UPD: This post unexpectedly made it to the Hacker News front page and sparked a fruitful discussion there. I'll try to summarize the key takeaways:
- vulnerability scanners tend to have lots of false positives
- some of the reported findings can already be patched in the upstream and backported
- some can be simply unrelated because they are specific to some esoteric architectures
- official base images are never (or very rarely) updated in repos (e.g. Docker Hub)

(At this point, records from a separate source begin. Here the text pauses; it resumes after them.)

theorem cycleRead_spec (hT : Ticked n s t) {a : Word} (h : g → s.Readable a) :
    Res.Spec g (cycle (busRead a t)) fun v u => Ticked (n + 1) s u ∧ (s.Stored a → v = s.byteAt a) :=
  cycle_spec (read_spec hT h) fun _ _ hu => ⟨hu.1.count, hu.2⟩

/-- A write: the storage afterwards, whether the address is RAM or a device. -/
theorem write_spec (hT : Ticked n s t) {a : Word} {v : Byte} (h : g → s.Writable a) :
    Res.Spec g (busWrite a v t) fun _ u => ∃ m, Ticked n { s with mem := m } u ∧
      (s.InRam a → m = Memory.write s.mem a.toNat v) ∧ (s.InRam a ∨ (m = s.mem ∧ s.InDevice a)) := by
  have hk := hT.kindAt a
  have hm := hT.mem
  refine (busWrite_spec (fun hg => ?_)).mono fun _ u hu => ⟨u.mem, ?_, ?_, ?_⟩
  · simpa [State.Writable, State.InRam, State.InDevice, hk] using h hg
  · obtain ⟨_, -, h⟩ := hu.1
    rw [h]
    exact (hT.update (fun s => { s with mem := u.mem })).record _
  · simpa [State.InRam, hk, hm] using hu.2.1
  · simpa [State.InRam, State.InDevice, hk, hm] using hu.2.2

theorem fetchByte_spec (hT : Ticked n s t) (h : g → s.Readable s.pc) :
    Res.Spec g (fetchByte t) fun v u => Ticked n { s with pc := s.pc + 1 } u ∧ (s.Stored s.pc → v = s.byteAt s.pc) := by
  unfold fetchByte
  rw [hT.pc]
  refine (read_spec hT h).bind fun v u hu => .ok ⟨?_, hu.2⟩
  exact hu.1.update (fun x => { x with pc := x.pc + 1 })

theorem fetchCycles_spec (m : Nat) (hT : Ticked n s t) (h : ∀ k < m, g → s.Readable (s.pc + BitVec.ofNat 16 k)) :
    Res.Spec g (fetchCycles m t) fun _ u => Ticked (n + m) { s with pc := s.pc + BitVec.ofNat 16 m } u := by
  induction m generalizing n s t with
  | zero => exact .ok (by simpa using hT)
  | succ m ih =>
    have h0 : g → s.Readable s.pc := by simpa using h 0 (Nat.succ_pos m)
    refine (cycle_spec (fetchByte_spec hT h0) fun v u hu => hu.1.count).bind fun _ u hu => ?_
    have hpc : ∀ k, s.pc + 1 + BitVec.ofNat 16 k = s.pc + BitVec.ofNat 16 (k + 1) := fun k => by
      rw [BitVec.add_assoc, Nat.add_comm k 1, BitVec.ofNat_add]; rfl
    refine (ih hu fun k hk hg => ?_).mono fun _ w hw => ?_
    · have := h (k + 1) (by omega) hg
      rw [← hpc] at this
      exact this
    · rw [← hpc, Nat.add_comm m 1, ← Nat.add_assoc]
      exact hw

/-! ### The stack -/

/-- The decrement of a push completes. -/
def State.CanPush (s : State) : Prop := s.sp ≠ 0x00#8 ∨ s.params.spBounds = .wrap

/-- The increment of a pull completes. -/
def State.CanPull (s : State) : Prop := s.sp ≠ 0xFF#8 ∨ s.params.spBounds = .wrap

theorem decSp_spec (hT : Ticked n s t) (h : g → s.CanPush) :
    Res.Spec g (decSp t) fun _ u => s.CanPush ∧ Ticked n { s with sp := s.sp - 1 } u := by
  have hc : s.CanPush ↔ t.sp ≠ 0x00#8 ∨ t.params.spBounds = .wrap := by simp [State.CanPush, hT.sp, hT.params]
  have h1 := hT.update (fun x => { x with sp := x.sp - 1 })
  rw [hc] at h
  simp only [hc]
  unfold decSp
  by_cases h0 : t.sp = 0x00#8
  · rw [if_pos h0]
    cases hb : t.params.spBounds with
    | fatal => exact ⟨fun _ _ e => (by cases e), fun hg => by simpa [h0, hb] using h hg⟩
    | wrap =>
      rw [h0, show 0x00#8 - 1 = 0xFF#8 from rfl] at h1
      exact .ok ⟨.inr rfl, h1⟩
  · rw [if_neg h0]
    exact .ok ⟨.inl h0, h1⟩

theorem incSp_spec (hT : Ticked n s t) (h : g → s.CanPull) :
    Res.Spec g (incSp t) fun _ u => s.CanPull ∧ Ticked n { s with sp := s.sp + 1 } u := by
  have hc : s.CanPull ↔ t.sp ≠ 0xFF#8 ∨ t.params.spBounds = .wrap := by simp [State.CanPull, hT.sp, hT.params]
  have h1 := hT.update (fun x => { x with sp := x.sp + 1 })
  rw [hc] at h
  simp only [hc]
  unfold incSp
  by_cases h0 : t.sp = 0xFF#8
  · rw [if_pos h0]
    cases hb : t.params.spBounds with
    | fatal => exact ⟨fun _ _ e => (by cases e), fun hg => by simpa [h0, hb] using h hg⟩
    | wrap =>
      rw [h0, show 0xFF#8 + 1 = 0x00#8 from rfl] at h1
      exact .ok ⟨.inr rfl, h1⟩
  · rw [if_neg h0]
    exact .ok ⟨.inl h0, h1⟩

/-- A push writes at the old SP, then decrements (40_execution_engine.md R157). -/
theorem push_spec (hT : Ticked n s t) {v : Byte} (h : g → s.Writable (stackAddr s.sp) ∧ s.CanPush) :
    Res.Spec g (push v t) fun _ u => s.CanPush ∧ ∃ m, Ticked n { s with mem := m, sp := s.sp - 1 } u ∧
      (s.InRam (stackAddr s.sp) → m = Memory.write s.mem (stackAddr s.sp).toNat v) ∧
      (s.InRam (stackAddr s.sp) ∨ (m = s.mem ∧ s.InDevice (stackAddr s.sp))) := by
  unfold push
  rw [hT.sp]
  refine (write_spec hT fun hg => (h hg).1).bind fun _ u hu => ?_
  obtain ⟨m, hm, h1, h2⟩ := hu
  exact (decSp_spec hm fun hg => (h hg).2).mono fun _ w hw => ⟨hw.1, m, hw.2, h1, h2⟩

theorem stackRead_spec (hT : Ticked n s t) (h : g → s.Readable (stackAddr s.sp)) :
    Res.Spec g (stackRead t) fun v u => Ticked n s u ∧ (s.Stored (stackAddr s.sp) → v = s.byteAt (stackAddr s.sp)) := by
  unfold stackRead
  rw [hT.sp]
  exact read_spec hT h

/-- A read at the old SP, then the increment (40_execution_engine.md R158). -/
theorem stackReadInc_spec (hT : Ticked n s t) (h : g → s.Readable (stackAddr s.sp) ∧ s.CanPull) :
    Res.Spec g (stackReadInc t) fun v u => s.CanPull ∧ Ticked n { s with sp := s.sp + 1 } u ∧
      (s.Stored (stackAddr s.sp) → v = s.byteAt (stackAddr s.sp)) := by
  refine (stackRead_spec hT fun hg => (h hg).1).bind fun v u hu => ?_
  exact (incSp_spec hu.1 fun hg => (h hg).2).bind fun _ w hw => .ok ⟨hw.1, hw.2, hu.2⟩

end Ticks

end Sys2Proof.Machine
end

- with the raise of containers, the burden of patching OS de facto moved from admin & ops people to developers
- ...but not every developer is aware of that yet
- some people suggest adding
RUN apt-get update && apt-get -y upgradein the beginning of every Dockerfile
- I tried and it gave a very minor reduction in the case of full-fledged Debian 10 distr
- ...but others argue back that it'll result in non-reproducible builds
- and potential regressions due to backports changing the default behavior of dependencies
- which leads to a fair suggestion to control the source repositories
- ...but of course, it complicates things a lot
- and that's why the most typical solution seems to be simply ignoring the problem 🙈
- some people suggest adding
- despite very good scan results, Alpine images not always work great
- because reportedly musl libc is slower than glibc
- not every dependency library provides builds for this platform
Below is the original article.
I was hacking containers recently and noticed, that Docker started featuring the
docker scan command in the
docker build output. I've been ignoring its existence for a while, so evidently, it was time to finally try it out.
Scanning official Python images
docker scan command uses a third-party tool, called Snyk Container. Apparently, it's some sort of a vulnerability scanner. So, I decided, mostly for the sake of fun, to scan one of my images. And it just so happened that it was a fairly basic thing:
# latest stable at the time FROM python:3.9 RUN pip install Flask COPY server.py server.py ENV FLASK_APP=server.py ENV FLASK_RUN_PORT=5000 ENV FLASK_RUN_HOST=0.0.0.0 EXPOSE 5000 CMD ["flask", "run"]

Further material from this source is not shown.